Task to complete.
Gather every line in the records below that contains the word "decodeTableWord".

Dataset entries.

****************

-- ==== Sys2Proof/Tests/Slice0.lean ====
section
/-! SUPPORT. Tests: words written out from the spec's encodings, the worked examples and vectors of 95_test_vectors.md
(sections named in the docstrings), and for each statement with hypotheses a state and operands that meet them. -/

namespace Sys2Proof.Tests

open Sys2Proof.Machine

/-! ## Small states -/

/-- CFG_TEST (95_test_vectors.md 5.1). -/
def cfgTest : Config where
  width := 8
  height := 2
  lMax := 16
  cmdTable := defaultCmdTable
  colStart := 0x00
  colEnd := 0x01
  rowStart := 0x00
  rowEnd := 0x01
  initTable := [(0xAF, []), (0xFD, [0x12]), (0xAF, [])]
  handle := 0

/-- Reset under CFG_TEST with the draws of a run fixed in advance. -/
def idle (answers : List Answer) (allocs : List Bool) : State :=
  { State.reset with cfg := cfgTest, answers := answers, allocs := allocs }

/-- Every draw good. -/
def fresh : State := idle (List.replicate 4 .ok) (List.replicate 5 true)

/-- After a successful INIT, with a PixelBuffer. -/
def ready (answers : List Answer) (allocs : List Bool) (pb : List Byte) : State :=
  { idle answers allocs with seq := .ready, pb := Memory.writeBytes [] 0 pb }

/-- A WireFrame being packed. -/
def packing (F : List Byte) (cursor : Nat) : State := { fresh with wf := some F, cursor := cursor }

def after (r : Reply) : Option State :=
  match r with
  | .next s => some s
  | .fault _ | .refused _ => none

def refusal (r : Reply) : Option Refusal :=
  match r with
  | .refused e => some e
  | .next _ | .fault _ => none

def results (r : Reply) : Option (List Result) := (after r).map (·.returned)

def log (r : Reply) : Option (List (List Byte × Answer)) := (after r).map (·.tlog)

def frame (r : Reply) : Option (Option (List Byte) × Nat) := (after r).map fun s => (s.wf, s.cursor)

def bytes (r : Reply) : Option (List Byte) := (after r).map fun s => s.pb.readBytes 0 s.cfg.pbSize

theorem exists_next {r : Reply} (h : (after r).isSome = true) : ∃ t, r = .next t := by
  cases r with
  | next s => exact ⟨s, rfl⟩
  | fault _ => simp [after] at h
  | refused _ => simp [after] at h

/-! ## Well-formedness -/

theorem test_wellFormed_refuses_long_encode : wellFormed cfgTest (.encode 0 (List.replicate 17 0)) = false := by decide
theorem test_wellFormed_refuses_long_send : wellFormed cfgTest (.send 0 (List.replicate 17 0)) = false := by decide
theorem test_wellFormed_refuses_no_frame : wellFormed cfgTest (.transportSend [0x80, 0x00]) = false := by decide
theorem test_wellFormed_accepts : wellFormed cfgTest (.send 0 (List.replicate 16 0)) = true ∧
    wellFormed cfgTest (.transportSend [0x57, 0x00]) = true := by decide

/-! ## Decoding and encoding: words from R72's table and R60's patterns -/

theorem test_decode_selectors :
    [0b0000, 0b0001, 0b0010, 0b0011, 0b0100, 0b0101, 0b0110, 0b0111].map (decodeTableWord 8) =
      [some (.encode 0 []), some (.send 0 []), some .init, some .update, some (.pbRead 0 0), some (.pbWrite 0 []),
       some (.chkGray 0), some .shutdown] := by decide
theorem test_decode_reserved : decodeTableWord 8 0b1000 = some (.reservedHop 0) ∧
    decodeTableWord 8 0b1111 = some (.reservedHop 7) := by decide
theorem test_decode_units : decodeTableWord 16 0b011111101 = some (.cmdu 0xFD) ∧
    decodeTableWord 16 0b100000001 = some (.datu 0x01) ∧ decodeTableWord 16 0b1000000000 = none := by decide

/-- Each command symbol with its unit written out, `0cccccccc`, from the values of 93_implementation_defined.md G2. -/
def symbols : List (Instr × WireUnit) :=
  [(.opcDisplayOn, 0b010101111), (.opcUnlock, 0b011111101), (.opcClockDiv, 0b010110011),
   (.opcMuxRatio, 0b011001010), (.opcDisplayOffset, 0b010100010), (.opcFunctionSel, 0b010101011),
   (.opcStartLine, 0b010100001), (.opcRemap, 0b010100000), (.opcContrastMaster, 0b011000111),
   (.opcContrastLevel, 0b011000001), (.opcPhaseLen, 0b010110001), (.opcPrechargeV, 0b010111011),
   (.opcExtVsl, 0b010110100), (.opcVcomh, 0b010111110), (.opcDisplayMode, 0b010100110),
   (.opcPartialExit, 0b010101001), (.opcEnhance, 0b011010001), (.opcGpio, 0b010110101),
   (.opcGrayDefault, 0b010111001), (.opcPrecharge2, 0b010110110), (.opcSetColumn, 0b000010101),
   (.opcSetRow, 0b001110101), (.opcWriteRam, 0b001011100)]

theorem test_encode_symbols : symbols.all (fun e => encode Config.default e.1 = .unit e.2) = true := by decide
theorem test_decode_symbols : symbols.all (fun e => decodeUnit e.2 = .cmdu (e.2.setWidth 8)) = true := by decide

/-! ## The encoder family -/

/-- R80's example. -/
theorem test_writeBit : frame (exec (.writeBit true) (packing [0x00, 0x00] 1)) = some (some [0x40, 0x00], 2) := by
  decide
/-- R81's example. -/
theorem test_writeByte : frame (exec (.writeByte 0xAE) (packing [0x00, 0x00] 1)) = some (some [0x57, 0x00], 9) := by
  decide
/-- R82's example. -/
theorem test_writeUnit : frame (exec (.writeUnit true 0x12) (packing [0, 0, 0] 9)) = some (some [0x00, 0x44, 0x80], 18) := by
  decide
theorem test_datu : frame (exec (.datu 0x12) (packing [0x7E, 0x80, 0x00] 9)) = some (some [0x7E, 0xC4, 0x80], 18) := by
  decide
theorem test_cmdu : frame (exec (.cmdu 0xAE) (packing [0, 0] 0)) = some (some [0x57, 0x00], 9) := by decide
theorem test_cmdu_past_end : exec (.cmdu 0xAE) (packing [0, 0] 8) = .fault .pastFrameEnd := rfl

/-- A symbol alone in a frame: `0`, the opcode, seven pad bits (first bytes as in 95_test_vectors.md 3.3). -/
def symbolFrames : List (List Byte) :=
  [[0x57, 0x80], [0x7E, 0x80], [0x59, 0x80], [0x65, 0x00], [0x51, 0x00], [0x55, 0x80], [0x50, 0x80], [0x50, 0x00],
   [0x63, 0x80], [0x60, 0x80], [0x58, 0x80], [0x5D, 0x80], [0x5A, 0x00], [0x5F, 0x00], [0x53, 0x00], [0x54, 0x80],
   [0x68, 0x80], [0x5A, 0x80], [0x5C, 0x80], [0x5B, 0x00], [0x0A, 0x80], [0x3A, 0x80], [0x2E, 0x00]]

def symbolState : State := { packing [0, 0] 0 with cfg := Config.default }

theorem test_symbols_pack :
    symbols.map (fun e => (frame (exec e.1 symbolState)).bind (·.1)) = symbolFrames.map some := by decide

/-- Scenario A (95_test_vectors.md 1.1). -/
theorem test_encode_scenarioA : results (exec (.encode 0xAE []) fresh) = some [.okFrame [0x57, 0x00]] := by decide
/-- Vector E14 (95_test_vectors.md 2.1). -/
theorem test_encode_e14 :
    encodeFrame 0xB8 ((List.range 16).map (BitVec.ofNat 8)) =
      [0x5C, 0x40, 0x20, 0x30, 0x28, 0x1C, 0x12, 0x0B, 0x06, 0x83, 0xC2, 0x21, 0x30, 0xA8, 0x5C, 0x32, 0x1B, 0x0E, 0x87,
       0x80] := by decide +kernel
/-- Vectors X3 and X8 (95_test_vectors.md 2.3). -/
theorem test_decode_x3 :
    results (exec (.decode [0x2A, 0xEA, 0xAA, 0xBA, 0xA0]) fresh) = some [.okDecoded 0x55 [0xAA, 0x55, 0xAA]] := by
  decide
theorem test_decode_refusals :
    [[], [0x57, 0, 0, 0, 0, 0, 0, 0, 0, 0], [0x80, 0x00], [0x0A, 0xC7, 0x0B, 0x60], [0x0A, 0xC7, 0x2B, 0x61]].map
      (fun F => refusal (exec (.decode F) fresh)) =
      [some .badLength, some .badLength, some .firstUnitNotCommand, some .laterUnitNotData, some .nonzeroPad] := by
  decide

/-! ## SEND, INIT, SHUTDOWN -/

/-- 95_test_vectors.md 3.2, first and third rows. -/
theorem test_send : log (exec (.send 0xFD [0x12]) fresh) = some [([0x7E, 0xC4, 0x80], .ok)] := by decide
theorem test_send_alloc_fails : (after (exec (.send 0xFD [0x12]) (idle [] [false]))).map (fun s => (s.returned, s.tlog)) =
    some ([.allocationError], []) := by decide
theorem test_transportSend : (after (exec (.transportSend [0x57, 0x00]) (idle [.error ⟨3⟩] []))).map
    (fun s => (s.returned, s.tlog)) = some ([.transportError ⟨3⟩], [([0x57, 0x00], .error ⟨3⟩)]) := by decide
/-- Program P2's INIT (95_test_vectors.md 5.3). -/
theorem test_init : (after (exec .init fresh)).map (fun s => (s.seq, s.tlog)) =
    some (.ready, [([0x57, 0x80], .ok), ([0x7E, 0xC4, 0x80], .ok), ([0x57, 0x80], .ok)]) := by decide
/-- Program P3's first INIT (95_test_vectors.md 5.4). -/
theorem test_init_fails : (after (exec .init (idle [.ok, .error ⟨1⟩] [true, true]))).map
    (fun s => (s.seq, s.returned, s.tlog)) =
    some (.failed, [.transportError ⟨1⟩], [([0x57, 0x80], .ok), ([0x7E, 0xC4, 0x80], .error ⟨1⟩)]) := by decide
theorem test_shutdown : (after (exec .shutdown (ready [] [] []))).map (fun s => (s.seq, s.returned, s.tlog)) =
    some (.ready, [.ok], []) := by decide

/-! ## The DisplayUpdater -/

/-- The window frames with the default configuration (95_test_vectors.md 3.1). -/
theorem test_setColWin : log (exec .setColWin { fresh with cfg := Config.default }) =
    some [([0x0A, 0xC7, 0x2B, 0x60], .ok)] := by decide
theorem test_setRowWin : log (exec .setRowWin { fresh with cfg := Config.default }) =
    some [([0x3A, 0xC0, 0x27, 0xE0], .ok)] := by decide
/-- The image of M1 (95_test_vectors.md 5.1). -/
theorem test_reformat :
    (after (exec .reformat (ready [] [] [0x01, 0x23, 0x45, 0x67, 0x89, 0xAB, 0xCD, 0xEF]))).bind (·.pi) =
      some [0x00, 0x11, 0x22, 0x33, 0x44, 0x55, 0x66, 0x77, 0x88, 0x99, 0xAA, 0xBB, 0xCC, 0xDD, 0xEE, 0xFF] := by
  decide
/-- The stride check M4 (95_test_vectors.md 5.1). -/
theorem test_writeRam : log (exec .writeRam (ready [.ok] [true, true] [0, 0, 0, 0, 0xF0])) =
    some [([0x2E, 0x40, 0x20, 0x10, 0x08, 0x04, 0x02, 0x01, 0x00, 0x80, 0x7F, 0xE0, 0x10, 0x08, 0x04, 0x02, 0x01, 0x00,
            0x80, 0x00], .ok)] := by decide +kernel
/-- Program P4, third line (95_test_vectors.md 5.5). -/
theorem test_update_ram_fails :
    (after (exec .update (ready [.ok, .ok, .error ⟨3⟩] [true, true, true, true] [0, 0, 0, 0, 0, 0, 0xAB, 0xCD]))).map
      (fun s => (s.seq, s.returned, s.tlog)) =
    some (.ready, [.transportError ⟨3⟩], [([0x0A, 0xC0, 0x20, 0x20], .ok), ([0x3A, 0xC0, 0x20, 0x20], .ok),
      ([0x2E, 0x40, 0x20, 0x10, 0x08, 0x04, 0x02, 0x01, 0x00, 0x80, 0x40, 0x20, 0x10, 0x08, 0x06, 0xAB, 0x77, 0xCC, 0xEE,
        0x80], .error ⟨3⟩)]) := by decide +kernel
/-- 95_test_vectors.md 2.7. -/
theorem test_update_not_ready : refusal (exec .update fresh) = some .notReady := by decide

****************

Task solution.
    [0b0000, 0b0001, 0b0010, 0b0011, 0b0100, 0b0101, 0b0110, 0b0111].map (decodeTableWord 8) =
theorem test_decode_reserved : decodeTableWord 8 0b1000 = some (.reservedHop 0) ∧
    decodeTableWord 8 0b1111 = some (.reservedHop 7) := by decide
theorem test_decode_units : decodeTableWord 16 0b011111101 = some (.cmdu 0xFD) ∧
    decodeTableWord 16 0b100000001 = some (.datu 0x01) ∧ decodeTableWord 16 0b1000000000 = none := by decide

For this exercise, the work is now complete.